While there were some favorable reviews, most critics savaged, unfairly, that output. Rock critics are mostly an intellectually vapid lot–and like sportswriters, most of them prefer writing about politics when the opportunity arises. Morrison, despite his legendary status, offered those mental midgets a ripe target. But history has been kind to this septuagenarian rebel. At the very least, the COVID lockdowns were an overreach. Still, in the media and the music business, Van Morrison, is almost certainly purposely ignored.
In a Google News search, as of this writing, I could only find two reviews of Live at Orangefield.
And that’s a pity, because Live at Orangefield is an essential Morrison work. While Morrison has a reputation as an aloof and ornery fellow–which is either not true or it is possibly an exaggeration pushed by those self-worshipping rock critics–he offers some charm here.
In a mostly spoken-word piece on this album, “On Hyndford Street,” Morrison calls out to the crowd, “If any of the guys from ‘the street’ are here, give me a shout if you remember this one.”
Playing ’round Mrs. Kelly’s lamp Going out to Holywood on the bus And walking from the end of the lines to the seaside Stopping at Fusco’s for ice cream [loud cheers follow] In the days before rock ‘n’ roll.
I looked it up–I don’t know if the establishment I found online is the same Fusco’s that Morrison and his pals used to patronize, but there is a Fusco’s in Belfast.
Van the Man was born on August 31, 1945 at 145 Hyndford Street.
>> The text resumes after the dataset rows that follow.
theorem State.PlanLaw.replaceSettings {s : State} (h : s.PlanLaw) {g : Settings}
    (hsame : s.plan.job ≠ none → s.settings.samePlanSettings g = true) (hl : ¬ s.plan.activeBank.holdsLabel g = true)
    (hd : ¬ s.plan.activeBank.lacksDefault g = true) : (s.replaceSettings g).PlanLaw := by
  obtain ⟨hcore, -, -⟩ := s.planLaw_iff.1 h
  have hactive : s.plan.activeBank.passes g := BankContents.passes_new (hcore.readyPasses s.plan.active hcore.activeReady) hl hd
  by_cases hconflict : (s.plan.bank s.plan.active.other).holdsLabel g = true ∨ (s.plan.bank s.plan.active.other).lacksDefault g = true
  · rw [State.replaceSettings_conflict hconflict]
    refine h.of_core (hcore.clearReady.of_settings (fun b hb => ?_) fun hn => ?_) rfl fun hn => ?_
    · by_cases hother : b = s.plan.active.other
      · rw [hother, PlanStore.bank_setBank_self] at hb
        cases hb
      · rw [PlanStore.bank_setBank_ne _ _ _ _ hother]
        have hb' : b = s.plan.active := by rw [Bank.eq_other_of_ne _ _ hother, Bank.other_other]
        rw [hb']
        exact hactive
    · rw [PlanStore.setBank_job] at hn
      exact hsame hn
    · rwa [PlanStore.setBank_job] at hn
  · obtain ⟨hlabel, hflow⟩ := not_or.1 hconflict
    rw [State.replaceSettings_agree hlabel hflow]
    refine h.of_core (hcore.of_settings (fun b hb => ?_) hsame) rfl id
    by_cases hother : b = s.plan.active.other
    · rw [hother] at hb ⊢
      exact BankContents.passes_new (hcore.readyPasses _ hb) hlabel hflow
    · have hb' : b = s.plan.active := by rw [Bank.eq_other_of_ne _ _ hother, Bank.other_other]
      rw [hb']
      exact hactive

/-! ## The owning blocks -/

section Owners

variable (e : InboxEntry) {s : State} (h : s.PlanLaw)

include h

theorem State.PlanLaw.writeSettings : (runWriteSettings e s).state.PlanLaw := by
  unfold runWriteSettings
  dsimp only
  repeat' split
  · exact h
  · exact h
  · exact h
  · exact h
  · rename_i hbusy hlabel hflow
    refine h.replaceSettings (fun hn => ?_) hlabel hflow
    rw [← Option.isSome_iff_ne_none] at hn
    simpa [State.jobRunning, hn] using hbusy

theorem State.PlanLaw.writeDescriptor {b : Bank} (hb : b ≠ s.plan.active) (hj : s.plan.job = none) (f : Flow) (r : DescriptorRecord) :
    (s.writeDescriptor b f r).state.PlanLaw := by
  obtain ⟨hcore, -, -⟩ := s.planLaw_iff.1 h
  unfold State.writeDescriptor
  split
  · exact h
  · rename_i hvalid
    have hrecord : r.toDescriptor.record.badField = none := by rw [r.toDescriptor_record hvalid]; exact hvalid
    exact h.writeBank hb hj (((hcore.bankSound b).setFlow f hrecord).of_ready false)

theorem State.PlanLaw.swap {b : Bank} (hready : (s.plan.bank b).ready = true) (hj : s.plan.job = none) : (s.swap b).PlanLaw := by
  obtain ⟨hcore, -, -⟩ := s.planLaw_iff.1 h
  have hswapped : State.PlanLaw { s with plan := { s.plan with active := b } } :=
    h.of_core ⟨hcore.sorted, hcore.bounded, hcore.valid, hready, hcore.readyPasses, fun j hjob => by simp [hj] at hjob⟩ rfl id
  exact hswapped.of_same rfl rfl rfl

/-- Every owning block keeps the plan law. -/
theorem ownerRun_planLaw (c : Instr) : (ownerRun c e s).state.PlanLaw := by
  obtain ⟨hcore, hinterlock, -⟩ := s.planLaw_iff.1 h
  cases c with
  | writeSettings => exact h.writeSettings e
  | readMapEntry => exact (runReadMapEntry_state e s).symm ▸ h
  | listMap => exact (runListMap_state e s).symm ▸ h
  | readFlow => exact (runReadFlow_state e s).symm ▸ h
  | readCounters => exact (runReadCounters_state e s).symm ▸ h
  | readAndClearCounters =>
    simp only [ownerRun, runReadAndClearCounters]
    split <;> exact h.of_same rfl rfl rfl
  | writeMapEntry =>
    refine s.guarded_keeps h fun b hb hj => ?_
    dsimp only
    split
    · exact h
    · rename_i hfull
      exact h.writeBank hb hj ((hcore.bankSound b).mapInsert _ _ hfull)
  | removeMapEntry =>
    refine s.guarded_keeps h fun b hb hj => ?_
    dsimp only
    split
    · exact h
    · exact h.writeBank hb hj ((hcore.bankSound b).mapRemove _)
  | writeFlow => exact s.guarded_keeps h fun b hb hj => h.writeDescriptor hb hj _ _
  | modifyFlow =>
    refine s.guarded_keeps h fun b hb hj => ?_
    dsimp only
    split
    · exact h
    · exact h.writeDescriptor hb hj _ _
  | copyPlan =>
    refine s.guarded_keeps h fun b hb _ => ?_
    split
    · exact h
    · rename_i hn
      exact h.startJob hb (by simpa [NoJobDone] using hn) .copy _
  | checkPlan =>
    refine s.guarded_keeps h fun b hb _ => ?_
    split
    · exact h
    · rename_i hn
      exact h.startJob hb (by simpa [NoJobDone] using hn) .check _
  | swapPlan =>
    refine s.withBank_keeps h fun b => ?_
    split
    · exact h
    · rename_i hrunning
      split
      · exact h
      · split
        · exact h.swap ‹_› (by simpa [State.jobRunning] using hrunning)
        · exact h
  | abortJob =>
    simp only [ownerRun, runAbortJob]
    split
    · rename_i j hj
      exact h.endJob (by simp [hj]) (hcore.setJob nofun) rfl _ _
    · exact h
  | flushFlow => exact h.of_same rfl rfl rfl
  | _ => exact h.of_same rfl rfl rfl

end Owners

/-! ## Every row -/

theorem State.powerUp_planLaw (straps : BitVec 4) : (State.powerUp straps).PlanLaw := by
  have hbank (b : Bank) : ∃ ready, (State.powerUp straps).plan.bank b = BankContents.powerUp ready := by
    cases b
    · exact ⟨true, rfl⟩
    · exact ⟨false, rfl⟩
  have hdescriptor (ready : Bool) (f : Flow) : (BankContents.powerUp ready).descriptor f = Descriptor.powerUp := by
    simp [BankContents.descriptor, BankContents.powerUp]
  rw [State.planLaw_iff]
  refine ⟨⟨fun b => ?_, fun b => ?_, fun b f => ?_, rfl, fun b _ => ?_, nofun⟩, fun _ => rfl, nofun⟩ <;>
    obtain ⟨ready, hb⟩ := hbank b <;> rw [hb]
  · rfl
  · exact Nat.zero_le _
  · rw [hdescriptor]
    decide
  · exact ⟨nofun, nofun⟩

/-- Rows that reach neither the plan nor the settings: all but the reset, the items of a job and the commands answered. -/
theorem exec_planUntouched {c : Instr} (hanswered : c ∉ answeredRows) (hjob : c ≠ .jobItemCompletion)
    (hreset : ∀ straps, c ≠ .powerUpReset straps) {s t : State} (h : exec c s = .next t) :
    t.plan = s.plan ∧ t.agent.settings = s.agent.settings := by
  have same {u : State} (hu : t = u) (hp : u.plan = s.plan) (hg : u.agent.settings = s.agent.settings) :
      t.plan = s.plan ∧ t.agent.settings = s.agent.settings := by
    rw [hu]
    exact ⟨hp, hg⟩
  have reception (k : ReceptionOnly s t ∧ (t.lineIn.state = .down ↔ s.lineIn.state = .down)) :
      t.plan = s.plan ∧ t.agent.settings = s.agent.settings := ⟨k.1.plan, k.1.settings⟩
  induction c using Instr.byRows with
  | answered c hc => exact absurd hc hanswered
  | powerUpReset straps => exact absurd rfl (hreset straps)
  | lineInStartDelimiter => exact reception (frame_reception s t _ (by simp) h)
  | lineInByte b => exact reception (frame_reception s t (.lineInByte b) (by simp) h)
  | lineInEndDelimiter => exact reception (frame_reception s t _ (by simp) h)
  | lineInErrorSymbol => exact reception (frame_reception s t _ (by simp) h)
  | lineInComesUp => exact same (frame_lineInComesUp s t h) rfl rfl
  | lineInGoesDown =>
    have hg : t.agent.settings = s.agent.settings := by
      simp only [exec, execLineInGoesDown, Host.Outcome.next.injEq] at h
      subst h
      split
      · rw [State.mergeDown_frame, State.loseFrame_frame]
      · rfl
    exact same (frame_lineInGoesDown s t h) rfl hg
  | restartAtLineIn => exact same (frame_restartAtLineIn s t h) rfl rfl
  | holdSymbol arg => exact same (frame_holdSymbol s t arg h) rfl rfl
  | receivedSymbol symbol arg =>
    simp only [exec, execReceivedAbortOrStreamReset, Host.Outcome.next.injEq] at h
    exact same h.symm rfl rfl
  | returnStartDelimiter => exact same (frame_returns s t .returnStartDelimiter (by simp) h) rfl rfl
  | returnByte b => exact same (frame_returns s t (.returnByte b) (by simp) h) rfl rfl
  | returnEndDelimiter => exact same (frame_returns s t .returnEndDelimiter (by simp) h) rfl rfl
  | returnErrorSymbol => exact same (frame_returns s t .returnErrorSymbol (by simp) h) rfl rfl
  | lineOutComesUp => exact same (frame_lineOutComesUp s t h) rfl rfl
  | lineOutGoesDown => exact same (frame_lineOutGoesDown s t h) rfl rfl
  | segmentCompletion => exact same (frame_segmentCompletion s t h) rfl rfl
  | controlSymbolCompletion => exact same (frame_controlSymbolCompletion s t h) rfl rfl
  | tickExpiry => exact same (frame_tickExpiry s t h) rfl rfl
  | stallTimerExpiry l => exact same (frame_stallTimerExpiry s t l h) rfl rfl
  | contextChange c f hf => exact same (frame_contextChange s t c f hf h) rfl rfl
  | admissionRequest => exact same (frame_admissionRequest s t h) rfl rfl
  | returnMergeChoice => exact same (frame_returnMergeChoice s t h) rfl rfl
  | transmissionCompletion => exact same (frame_transmissionCompletion s t h) rfl rfl
  | jobItemCompletion => exact absurd rfl hjob
  | restartTraffic =>
    have hg : t.agent.settings = s.agent.settings := by
      simp only [exec, execRestartTraffic, Host.Outcome.next.injEq] at h
      have hb := s.beginCommand_cases (InboxEntry.isCommand 0x12) [0] runRestartTraffic
      rw [h] at hb
      cases hb <;> rfl
    exact same (frame_restartTraffic s t h) rfl hg
  | restartAtPacing =>
    obtain ⟨hx, ha⟩ := frame_restartAtPacingUnit s t h
    have hg : t.agent.settings = s.agent.settings := by rw [ha]
    exact same hx rfl hg
  | restartAtEgress =>
    obtain ⟨hx, ha⟩ := frame_restartAtEgress s t h
    have hg : t.agent.settings = s.agent.settings := by rw [ha]
    exact same hx rfl hg
  | restartCompletion =>
    have hg : t.agent.settings = s.agent.settings := by
      simp only [exec, execRestartTrafficCompletion, Host.Outcome.next.injEq] at h
      subst h
      split <;> rfl
    exact same (frame_restartCompletion s t h) rfl hg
And particularly with “On Hyndford Street,” which as originally released on the Hymns to the Silence double album, but also on other tracks here, listeners get the feeling that they are participating in a walking tour of Belfast–with Morrison as a tour guide.
I’ve only seen Morrison once in concert–he was fantastic. Morrison has a reputation for not playing many of his hits from the overexposed “classic rock” era. But Van is a performer, not a fossil, and if he had fossilized his career, then he’d be on the stale casino circuit along with Lynard Skynard, which carries on even though that band has no original members left on its roster. But they play the hits, as do the Van Morrison tribute bands.
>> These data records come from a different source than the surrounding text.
-- ==== Sys2Proof/Decode.lean ====
section
/-! DEFINITION.  Commands as words.  No row of spec/opcode_table.json gives a command any bits, so no word spells one. -/

namespace Sys2Proof

/-- The command that a word of `nbits` bits spells: none, since the table gives no row any bits. -/
def decodeTableWord (_nbits _w : Nat) : Option Instr := none

end Sys2Proof
end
But there are some of those Van hits on Live at Orangefield. The album opens with the instrumental “Celtic Excavation,” and then segues to “Into the Mystic.” Belfast of course is a seaport. I don’t know if this stanza is about Belfast, but it could be.
And when that foghorn blows I will be coming home And when the foghorn blows I want to hear it I don’t have to fear it.
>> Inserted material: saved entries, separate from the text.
-- ==== Sys2Proof/Machine/Regs.lean ====
section
/-! DEFINITION.  The register map of the module: every register the spec's field tables name, with
its block, its offset formula, its instance count, and its fields with their access types and reset
values (R8 to R15, R485, and the register tables of every chapter). -/

namespace Sys2Proof.Machine

/-- The blocks of the management space in the order of R485; the position is the BLOCK number. -/
inductive Block where
  | SYS | IRQ | PWR | TIM | CFG | REC | SEC | CLE | CIO | CLN | MTR | FAB | ETH | MEM | CLU
  deriving DecidableEq, Repr

/-- The access types of R9. -/
inductive Acc where
  | RO | RW | W1C | W1S | WO
  deriving DecidableEq, Repr

/-- One constructor for each register (or array of replicated registers) of the spec's tables. -/
inductive Reg where
  | SYS_ID | SYS_FWVER | SYS_RESET | SYS_CAUSE | SYS_CAUSE_IE | SYS_CLK | SYS_SERIAL | SYS_I3C_STAT
  | SYS_SCRATCH | IRQ_SUM | IRQ_MGMT_EN | IRQ_TRAY_PEND | IRQ_TRAY_EN | IRQ_PIN | IRQ_INST_FAB
  | IRQ_INST_ETH | IRQ_INST_MEM | IRQ_INST_CLU0 | IRQ_INST_CLU1 | IRQ_INST_CLU2 | PWR_GEAR_STAT
  | PWR_GEAR_REQ | PWR_CADENCE | PWR_CAD_SEL | PWR_CAD_CLU | PWR_TJ | PWR_TJ_WARN | PWR_CAP_CFG
  | PWR_CAP_TRAY | PWR_CAP_ROW | PWR_CAP_EFF | PWR_INPUT | PWR_VCORE_ILIM | PWR_LIM_CFG | PWR_LIM_CNT
  | PWR_CAUSE | PWR_CAUSE_IE | PWR_TRIP | PWR_PS_STAT | PWR_PS_REQ | PWR_PS_CFG | PWR_VOTE
  | PWR_PS_CAUSE | PWR_PS_CAUSE_IE | PWR_HS_STAT | PWR_FW_CFG | PWR_FW_THR | PWR_WAKE_SRC | TIM_NOW_LO
  | TIM_NOW_HI | TIM_STAT | TIM_CTL | TIM_SET_LO | TIM_SET_HI | TIM_UTC | TIM_RATE | TIM_OPTIME
  | TIM_CYCLES | TIM_CAUSE | TIM_CAUSE_IE | CFG_STAT | CFG_CAUSE | CFG_CAUSE_IE | CFG_TRAY | CFG_HB
  | CFG_ALIVE | CFG_WDOG | CFG_PERMIT_CFG | REC_STAT | REC_CTL | REC_CAUSE | REC_CAUSE_IE
  | REC_LOST_CNT | REC_FIRST_SEQ | REC_LAST_SEQ | REC_CUR_CTL | REC_CUR_SEQ | REC_CUR_STAT | REC_WIN
  | SEC_STATE | SEC_SVN | SEC_CAUSE | SEC_CAUSE_IE | SEC_AF_CNT | SEC_AF_LAST | SEC_AF_ADDR_LO
  | SEC_AF_ADDR_HI | SEC_SCRUB_BUSY | SEC_SCRUB_LAST | SEC_KSLOT | SEC_AT_SEL | SEC_AT_BASE_LO
  | SEC_AT_BASE_HI | SEC_AT_LIMIT_LO | SEC_AT_LIMIT_HI | SEC_AT_RIGHTS | SEC_ADMIT_MOD | SEC_ADMIT_PART
  | SEC_SEAL_BASE | SEC_SEAL_END | CLE_CTL | CLE_CAUSE | CLE_CAUSE_IE | CLE_SLOT_FAULT | CLE_SLOT_DEGR
  | CLE_REP_SRC | CLE_REP_STAT | CLE_GRP_STAT | CLE_SLOT_CFG | CLE_SLOT_IO | CLE_SLOT_STAT
  | CLE_SLOT_FE | CLE_SLOT_REP | CLE_SLOT_W_A | CLE_SLOT_W_B | CLE_SLOT_W_W | CLE_SLOT_W_BAND
  | CLE_SLOT_W_KP | CLE_SLOT_W_KI | CLE_SLOT_W_KD | CLE_SLOT_W_DF | CLE_SLOT_W_KT | CLE_SLOT_W_KFF
  | CLE_SLOT_W_BIAS | CLE_SLOT_W_UMIN | CLE_SLOT_W_UMAX | CLE_SLOT_W_FE_LIM | CLE_SLOT_W_SAFE
  | CLE_SLOT_W_VLIM | CLE_SLOT_W_ALIM | CLE_SLOT_W_JLIM | CLE_SLOT_W_GAIN | CLE_SLOT_W_FORGET
  | CLE_SLOT_W_LPF | CLE_SLOT_Y | CLE_SLOT_U | CLE_SLOT_I | CLE_TRC_CFG | CLE_TRC_NODE | CLE_TRC_THR
  | CLE_TRC_STAT | CLE_TRC_CUR | CLE_TRC_DATA | CLE_REP_TABLE | CIO_STAT | CIO_CAUSE | CIO_CAUSE_IE
  | CIO_PWM_CFG | CIO_PWM_STAT | CIO_PWM_CLR | CIO_AO_CFG | CIO_AI_CFG | CIO_DI_CFG | CIO_DI_STAT
  | CIO_DO_CFG | CIO_LEAK_CFG | CIO_LEAK_CTL | CIO_LEAK_STAT | CIO_SENS_STAT | CIO_HB_CFG | CIO_HB_STAT
  | CIO_CH_AO | CIO_CH_PWM | CIO_CH_AI | CIO_CH_TACH | CIO_CH_PT | CIO_CH_TEMP | CIO_CH_PRESS
  | CIO_CH_FLOW | CIO_CH_HB | CLN_CH_CFG | CLN_NBT | CLN_DBT | CLN_CH_STAT | SUPERSEDED | DUPLICATE
  | RX_DROP | IGNORED | BUSOFF_CNT | CLN_RXQ_STAT | CLN_RXQ_CUR | CLN_RXQ_ACK | CLN_RXWIN | CLN_CTL
  | CLN_TIME | CLN_CAUSE | CLN_CAUSE_IE | CLN_RXQ_MASK_LO | CLN_RXQ_MASK_HI | CLN_EVQ_ID | CLN_EVQ_LEN
  | CLN_EVQ_CMD | CLN_EVQ_BUSY | CLN_EVQ_DATA | CLN_SCHED | CLN_TXMAP | CLN_RXMAP | ROW_CFG | ROW_STAT
  | ROW_CMD | ROW_CAUSE | ROW_CAUSE_IE | ROW_GATED_CNT | ROW_BUDGET | ROW_HEAT_CFG | ROW_HEAT_CFG2
  | ROW_SRC | ROW_SLOTS | ROW_PUMP_CFG | ROW_PUMP | ROW_MEMBER | MTR_STAT | MTR_CAUSE | MTR_CAUSE_IE
  | MTR_LINK_CNT | MTR_SNAP_FLOW | MTR_SNAP_TEMP | MTR_SNAP_PWR | MTR_SNAP_STATUS | MTR_SNAP_STAMP
  | MTR_REQ | MTR_RESP | FAB_PORT_CFG | FAB_PORT_STAT | FAB_PORT_CMD | FAB_PORT_CAUSE
  | FAB_PORT_CAUSE_IE | FAB_PORT_VCBUF | FAB_PORT_ARB | FAB_LINK_STAT | FAB_LINK_PEER
  | FAB_LINK_REPLAY_CNT | FAB_LINK_DOWN_CNT | FAB_LANE_STAT | FAB_LANE_FEC_CE | FAB_LANE_FEC_UE
  | FAB_TR_ID | FAB_TR_CTL | FAB_TR_CAUSE | FAB_TR_CAUSE_IE | FAB_RT_CTL | FAB_RT_EPOCH
  | FAB_TR_LAST_STALL | FAB_TR_RETX_CNT | FAB_TR_DROP_CNT | FAB_MOD_SEL | FAB_MOD_STAT
  | FAB_COLL_BUSY_LO | FAB_COLL_BUSY_HI | FAB_ROUTE_LO | FAB_ROUTE_HI | ETH_PORT_CFG | ETH_PORT_STAT
  | ETH_PORT_CAUSE | ETH_PORT_CAUSE_IE | ETH_PORT_DROP_CNT | ETH_PORT_SECERR_CNT | ETH_PORT_CNP_CNT
  | ETH_PTP_CFG | ETH_VLAN | ETH_IPADDR0 | ETH_IPADDR1 | ETH_IPADDR2 | ETH_IPADDR3 | ETH_MW_BASE_LO
  | ETH_MW_BASE_HI | ETH_MW_LEN | ETH_MW_CTL | ETH_DB_TAG | ETH_QP_BIND | ETH_QP_DQPN | ETH_QP_SPSN
  | ETH_QP_RPSN | ETH_QP_DGID0 | ETH_QP_DGID1 | ETH_QP_DGID2 | ETH_QP_DGID3 | ETH_QP_DMAC_LO
  | ETH_QP_DMAC_HI | ETH_QP_PARAM | ETH_QP_STAT | ETH_RING_BASE_LO | ETH_RING_BASE_HI | ETH_RING_CTL
  | ETH_RING_PI | ETH_RING_CI | ETH_RING_DONE | ETH_CQ_BASE_LO | ETH_CQ_BASE_HI | ETH_CQ_CI
  | ETH_RING_STAT | ETH_PART_STATE | ETH_PART_CKPT_LO | ETH_PART_CKPT_HI | MEM_ID | MEM_STATE
  | MEM_CAUSE | MEM_CAUSE_IE | MEM_CE_CNT | MEM_UE_CNT | MEM_UE_ADDR_LO | MEM_UE_ADDR_HI
  | MEM_SCRUB_CTL | MEM_SPARE_CTL | MEM_SPARE_STAT | MEM_SWEEP_CTL | MEM_PART_SET | MEM_PART_BASE
  | MEM_PART_FRAMES | MEM_PART_LEND | MEM_ROT_CTL | MEM_ROT_OLDCNT | MEM_LEND_OFFER | MEM_LEND_OUT
  | CLU_ID | CLU_STATE | CLU_ENG_MAP | CLU_CAUSE | CLU_CAUSE_IE | CLU_STORE_CE_CNT | CLU_STORE_UE_ADDR
  | CLU_WDOG | CLU_STALL | CLU_TOK_SEL | CLU_TOK_READ | CLU_BOB_STAT | CLU_ARITH_STAT
  | CLU_ARITH_RELAX_CNT | CLU_ARITH_IE
  deriving DecidableEq, Repr

/-- A named field of a register: the register and the field's end bits. -/
structure Fld where
  reg : Reg
  hi : Nat
  lo : Nat
  deriving DecidableEq, Repr

/-- One row of a field table: end bits, access type and reset value. -/
structure FieldSpec where
  hi : Nat
  lo : Nat
  acc : Acc
  rst : Nat
  deriving DecidableEq, Repr

/-- Where a register stands: instance `i` lies at
`off + (i / inner) * outerStep + (i % inner) * innerStep` from its block's base, `i < count`. -/
structure RegInfo where
  block : Block
  off : Nat
  count : Nat
  inner : Nat
  outerStep : Nat
  innerStep : Nat
  deriving DecidableEq, Repr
Another hit, albeit a minor one, “Cleaning Windows,” follows. Morrison’s job before becoming a full-time musician was toiling as a window washer in Belfast. Then comes “Orangefield” and “Moondance.”
Other Belfast-related songs include “Got to Go Back” and “Northern Muse (Solid Ground).”
Another highlight here is “That’s Life,” the Frank Sinatra song, which Morrison recorded with Georgie Fame in 1995. Lyrically it’s an important addition to the set list, and musically too. In the 2000s and the following decade, much of Van the Man’s output had a jazzy and swing feel. New age jazz is a genre Morrison worked with in the 1980s; several of the songs I mentioned earlier utilize that sound.
Live at Orangefield is an essential collection for the Morrison fan, and it’s a good place to start, particularly if you enjoy jazz-flavored popular music, if you want to learn more about this fantastic musician.
And if you live in Belfast–then, man, what are you waiting for?
One more thing: Smart people listen to Van Morrison.